After the hearing, Brown said Golson would fight the charges and said there was a "difference in the stories" of what actually took place.

Champion's death exposed a hazing tradition that has long haunted the university. Former clarinet player Ivery Luckey was hospitalized after he said he was paddled around 300 times in 1998. Three years later, band member Marcus Parker suffered kidney damage because of a paddle beating.

After Champion died, the university indefinitely suspended performances by the famed Marching 100 and school President James Ammons has vowed to break what he calls a "code of silence" on the hazing rituals.

In the alleged hazing of Hunter, she told police that days later the pain became so unbearable she went to the hospital. She had a broken thigh and blood clots in her legs.

Officers said in the arresting documents that Hunter was targeted by the other members of the "Red Dawg Order" because she tried to get out of going to a group meeting. She was repeatedly punched on the tops of her thighs by Golson and Hobson, witnesses told police.

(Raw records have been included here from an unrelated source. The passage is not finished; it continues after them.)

/-! ### Transmission -/

/-- R153, R31, R71, R18, R52: the end of a transmission of an entry's frame or of a stray reply, detached or not. What
it does at its origin comes first, and then what `ended` says of the record, the frame count and the turn, in every
state of the line engine. HOLDING, the frame is counted. Outside sole mode the turn ends at the budget and with a hold
timer that expired during the transmission, and goes on otherwise (R127). In sole mode the budget only restarts the
count, and an expired hold timer makes a probe or a renewal (R133). STOPPING sends its last TURN or, in sole mode,
becomes OFFLINE, and counts no frame (R139, R140). A frame whose entry has left the state that owes it while it was on
the line changes nothing of the entry (the example of R71, R18), but that an OPEN or DRAINING entry judges its answer
timer (R44). When the turn goes on, or sole mode is renewed, the scheduler is offered the line in this same report and
chooses (step 5 of R153, R144, `SchedulerChoosesByClass`). What is said of a transmission that ends OFFLINE, WAITING or
HANDING, in which no run has an entry's frame or a stray reply on the line, is the model's too (DESIGN CHOICE, log entry
16). -/
def Obligations.EndOfTransmissionAtTheOrigin : Prop :=
  ∀ (s : State) (x : TxRecord), s.sched.tx = some x →
    let more := s.turn.frameCount + 1
    let spent := s.config.params.turnBudget ≤ more
    let sole := s.turn.list.any (·.present) = false
    let cleared := fun t : State => ({ t with sched := { t.sched with tx := none } } : State)
    let counts := fun (n : Nat) (t : State) => ({ cleared t with turn := { s.turn with frameCount := n } } : State)
    ∀ ended : State → State,
    ((s.turn.engine = .holding ∧ ¬ sole ∧ ¬ spent ∧ s.turn.holdTimer ≠ none ∧
        ended = fun t => (counts more t).schedule) ∨
      (s.turn.engine = .holding ∧ ¬ sole ∧ (spent ∨ s.turn.holdTimer = none) ∧
        ended = fun t => (counts more t).endTurn) ∨
      (s.turn.engine = .holding ∧ sole ∧ s.turn.holdTimer ≠ none ∧
        ended = fun t => (counts (if spent then 0 else more) t).schedule) ∨
      (s.turn.engine = .holding ∧ sole ∧ s.turn.holdTimer = none ∧
        ended = fun t => (counts (if spent then 0 else more) t).renewSoleTurn.schedule) ∨
      (s.turn.engine = .stopping ∧ sole ∧ ended = fun t => (cleared t).goOffline) ∨
      (s.turn.engine = .stopping ∧ ∃ a : Byte, s.turn.successor s.config.station = some a ∧
        ended = fun t =>
          { t with
            line := { s.line with receiving := false }
            stats := if s.line.receiving then s.stats.checkError else s.stats
            turn := { s.turn with target := some a }
            sched :=
              { t.sched with
                tx :=
                  some
                    { origin := .turn a
                      frame :=
                        { dest := a, src := s.config.station, kind := .turn, dci := 0xFF, sci := 0xFF, seq := 0,
                          payload := [] }
                      sn := none, discharged := {}, detached := false } } }) ∨
      ((s.turn.engine = .offline ∨ s.turn.engine = .waiting ∨ s.turn.engine = .handing) ∧ ended = cleared)) →
    let running := fun c : ConnEntry => { c with answerTimer := c.answerTime, answerPhase := 0 }
    (x.origin = .stray →
      exec .endOfTransmission s =
        .next (ended { s with sched := { s.sched with strays := s.sched.strays.drop 1 } })) ∧
    (∀ e : EntryIdx, x.origin = .entry e →
      let c := s.entry e
      let live := c.state = .opened ∨ c.state = .draining
      let becomes := fun d : ConnEntry => exec .endOfTransmission s = .next (ended (s.setEntry e d))
      (x.detached = true → exec .endOfTransmission s = .next (ended s)) ∧
      (x.detached = false → live → x.frame.kind = .data →
        becomes (if c.flags.queryDue then c else running c).settleTimer) ∧
      (x.detached = false → live → (x.frame.kind = .ready ∨ x.frame.kind = .wait) →
        x.discharged.queryDue = true →
        let d : ConnEntry := { c with flags := { c.flags with queryOutstanding := true } }
        becomes (if c.flags.queryDue then d else running d).settleTimer) ∧
      (x.detached = false → live → (x.frame.kind = .ready ∨ x.frame.kind = .wait) →
        x.discharged.queryDue = false → becomes c.settleTimer) ∧
      (x.detached = false → live → x.frame.kind ≠ .data → x.frame.kind ≠ .ready → x.frame.kind ≠ .wait →
        x.frame.kind ≠ .accept → becomes c.settleTimer) ∧
      (x.detached = false → live → x.frame.kind = .accept →
        becomes ({ c with controlDue := .none } : ConnEntry).settleTimer) ∧
      (x.detached = false → c.state = .opening → x.frame.kind = .opening →
        becomes (running { c with controlDue := .none })) ∧
      (x.detached = false → c.state = .closing → x.frame.kind = .close →
        becomes (running { c with controlDue := .none })) ∧
      (x.detached = false → (c.state = .ended ∨ (c.state = .closing ∧ x.frame.kind ≠ .close)) →
        (∀ m ∈ c.unacked, some m.sn ≠ x.sn) → exec .endOfTransmission s = .next (ended s)) ∧
      (x.detached = false → (c.state = .free ∨ (c.state = .opening ∧ x.frame.kind ≠ .opening)) →
        exec .endOfTransmission s = .next (ended s)) ∧
      (∀ (sn : Seq) (m : SentMsg) (p : Port), x.detached = false → x.frame.kind = .data → x.sn = some sn →
        (c.state = .closing ∨ c.state = .ended) → c.owner = some p → c.unacked = [m] → m.sn = sn →
        let left := s.setEntry e { c with unacked := [] }
        (c.orphan = true → exec .endOfTransmission s = .next (ended (left.release p m.msg.handle))) ∧
        (c.orphan = false → ∃ t, exec .endOfTransmission s = .next (ended t) ∧
          t.told p e =
            s.told p e ++ [.unsent m.msg.tag m.msg.handle m.msg.length] ++
              (match c.state, c.endReason with
              | .ended, some why => [Notice.ended why]
              | _, _ => []) ∧
          t.entry e = { c with unacked := [], notices := (t.entry e).notices } ∧
          s.tellsOnly t p e)))

/-- R153 step 4, R127, R129, R133, R139: what the turn controller makes of the end of a transmission whose origin is a
detached entry frame, which has no other effect, or a TURN (the other origins are stated just above). R140: what the
line engine's becoming OFFLINE does: every CLOSING entry returns to FREE with no event, a frame of one that is still on
the line is detached, the timers stop, the stray replies are gone, and STOPPED is told to every port. When the turn goes
on, or sole mode is renewed, the scheduler chooses in this same report (step 5 of R153, R144,
`SchedulerChoosesByClass`). That an end of a transmission with no frame on the line changes nothing is the model's
reading (DEDUCED, log entry 9). What is said of a TURN that ends OFFLINE, WAITING or HOLDING, which no run reaches, is
the model's too (DESIGN CHOICE, log entry 16). -/
def Obligations.EndOfTransmissionAndTheTurn : Prop :=
  (∀ s : State,
    s.goOffline =
      ({ s with
          entries := s.entries.map fun c => if c.state = .closing then {} else c
          turn :=
            { s.turn with
              engine := .offline, frameCount := 0, target := none, kind := none, attempt := none, lostTimer := none,
              holdTimer := none, responseTimer := none }
          sched :=
            { s.sched with
              strays := []
              tx := s.sched.tx.map fun x =>
                match x.origin with
                | .entry e => if (s.entry e).state = .closing then { x with detached := true } else x
                | .stray => x
                | .turn _ => x } } : State).lineEvent .stopped) ∧
  (∀ s : State, s.sched.tx = none → exec .endOfTransmission s = .next s) ∧
  ∀ (s : State) (x : TxRecord), s.sched.tx = some x →
    let clear : State := { s with sched := { s.sched with tx := none } }
    let counted : State := { clear with turn := { s.turn with frameCount := s.turn.frameCount + 1 } }
    let next := fun t : State => exec .endOfTransmission s = .next t
    let spent := s.config.params.turnBudget ≤ s.turn.frameCount + 1
    let sole := s.turn.list.any (·.present) = false
    (∀ e : EntryIdx, x.origin = .entry e → x.detached = true →
      (s.turn.engine = .holding → ¬ sole → (spent ∨ s.turn.holdTimer = none) → next counted.endTurn) ∧
      (s.turn.engine = .holding → ¬ sole → ¬ spent → s.turn.holdTimer ≠ none → next counted.schedule) ∧
      (s.turn.engine = .holding → sole → s.turn.holdTimer ≠ none →
        next (if spent then { counted with turn := { s.turn with frameCount := 0 } } else counted).schedule) ∧
      (s.turn.engine = .holding → sole → s.turn.holdTimer = none →
        next
          (if spent then { counted with turn := { s.turn with frameCount := 0 } }
            else counted).renewSoleTurn.schedule) ∧
      (s.turn.engine = .stopping → sole → next clear.goOffline) ∧
      (s.turn.engine = .stopping → ∀ a : Byte, s.turn.successor s.config.station = some a →
        ∃ t, next t ∧ t.turn = { s.turn with target := some a } ∧
          (∃ y, t.sched.tx = some y ∧ y.origin = .turn a ∧
            y.frame = { dest := a, src := s.config.station, kind := .turn, dci := 0xFF, sci := 0xFF, seq := 0, payload := [] }) ∧
          t.entries = s.entries ∧ t.pool = s.pool ∧ t.ports = s.ports ∧ t.listen = s.listen)) ∧
    (∀ a : Byte, x.origin = .turn a →
      (s.turn.engine = .handing →
        next { clear with turn := { s.turn with responseTimer := some (10 * s.config.params.turnResponse) } }) ∧
      (s.turn.engine = .stopping → next clear.goOffline) ∧
      ((s.turn.engine = .offline ∨ s.turn.engine = .waiting) → next clear) ∧
      (s.turn.engine = .holding → next clear.schedule))

/-- R154, R138, R32, R18, R52: a transmit fault. It restores what an entry's frame discharged and marks its message
again; a deferred message of an entry that has left OPEN and DRAINING leaves the list as at the end of the transmission;
a stray reply stays. In HOLDING and HANDING the line engine becomes WAITING, from HANDING without its handover, and in
STOPPING OFFLINE (R140, `goOffline`, spelled out with the end of a transmission), with a TX_FAULT event before. That a
transmit fault with no frame on the line changes nothing is the model's reading (DEDUCED, log entry 9). -/
def Obligations.TransmitFaultRestores : Prop :=
  (∀ s : State, s.sched.tx = none → exec .transmitFault s = .next s) ∧
  ∀ (s : State) (x : TxRecord), s.sched.tx = some x →
    let lost := some (100 * s.config.params.lostBase + s.config.station.toNat * (10 * s.config.params.claimSlot))
    let waiting : TurnController :=
      { s.turn with engine := .waiting, lostTimer := lost, holdTimer := none, responseTimer := none }
    let cleared := fun t : State => ({ t with sched := { t.sched with tx := none } } : State)
    ∀ faulted : State → State,
    ((s.turn.engine = .holding ∧
        faulted = fun t => ({ cleared t with turn := waiting } : State).lineEvent .txFault) ∨
      (s.turn.engine = .handing ∧
        faulted = fun t =>
          ({ cleared t with turn := { waiting with target := none, kind := none, attempt := none } } :
            State).lineEvent .txFault) ∨
      (s.turn.engine = .stopping ∧ faulted = fun t => ((cleared t).lineEvent .txFault).goOffline)) →
    (x.origin = .stray → exec .transmitFault s = .next (faulted s)) ∧
    (∀ a : Byte, x.origin = .turn a → exec .transmitFault s = .next (faulted s)) ∧
    (∀ e : EntryIdx, x.origin = .entry e →
      let c := s.entry e
      let d := x.discharged
      (x.detached = true ∨ c.state = .free ∨ c.state = .opening ∨
          ((c.state = .closing ∨ c.state = .ended) ∧ ∀ m ∈ c.unacked, some m.sn ≠ x.sn) →
        exec .transmitFault s = .next (faulted s)) ∧
      (x.detached = false → (c.state = .opened ∨ c.state = .draining) →
        exec .transmitFault s =
          .next (faulted
            (s.setEntry e
              { c with
                flags :=
                  { c.flags with
                    ackDue := c.flags.ackDue || d.ackDue, answerOwed := c.flags.answerOwed || d.answerOwed,
                    statusDue := c.flags.statusDue || d.statusDue, queryDue := c.flags.queryDue || d.queryDue,
                    repeatDue := c.flags.repeatDue || d.repeatDue }
                unacked :=
                  c.unacked.map fun m => if some m.sn = x.sn then { m with needsTx := true } else m }))) ∧
      (∀ (sn : Seq) (m : SentMsg) (p : Port), x.detached = false → x.sn = some sn →
        (c.state = .closing ∨ c.state = .ended) → c.owner = some p → c.unacked = [m] → m.sn = sn →
        let left := s.setEntry e { c with unacked := [] }
        (c.orphan = true → exec .transmitFault s = .next (faulted (left.release p m.msg.handle))) ∧
        (c.orphan = false → ∃ t, exec .transmitFault s = .next (faulted t) ∧
          t.told p e =
            s.told p e ++ [.unsent m.msg.tag m.msg.handle m.msg.length] ++
              (match c.state, c.endReason with
              | .ended, some why => [Notice.ended why]
              | _, _ => []) ∧
          t.entry e = { c with unacked := [], notices := (t.entry e).notices } ∧
          s.tellsOnly t p e)))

The second beating came when Hunter and other pledges could not recite information about the "Red Dawg Order" properly. That was when a metal ruler was used on her legs.

Police said Hobson sent Hunter a text message on Nov. 5 that stated "I apologize for the hurt I put you through. I apologize for the mental and physical strain you have endured." When interviewed later by police, Hobson acknowledged he was a member of the "Red Dawg Order" but denied harming Hunter or sending her a text message.

Harris also denied to police that he allowed his apartment to be used to hold the meetings and that he saw Hunter getting hit.

After Champion's death, the school fired band director Julian White, who contends he tried to report problems with hazing to his superiors. He has since been reinstated and placed on administrative leave because the Florida Department of Law Enforcement asked the university to halt all disciplinary actions until the investigation is finished. Four students connected to Champion's death were expelled, but then also reinstated.

Last week, the board of trustees reprimanded Ammons over his job performance, including how the university has dealt with hazing. The panel that oversees the state university system has also called for a probe into whether school officials ignored past warnings about hazing.

"The board of trustees and president Ammons hope that through these arrests all involved in perpetuating this culture will really begin to view hazing as a serious matter," said university spokeswoman Sharon Saunders.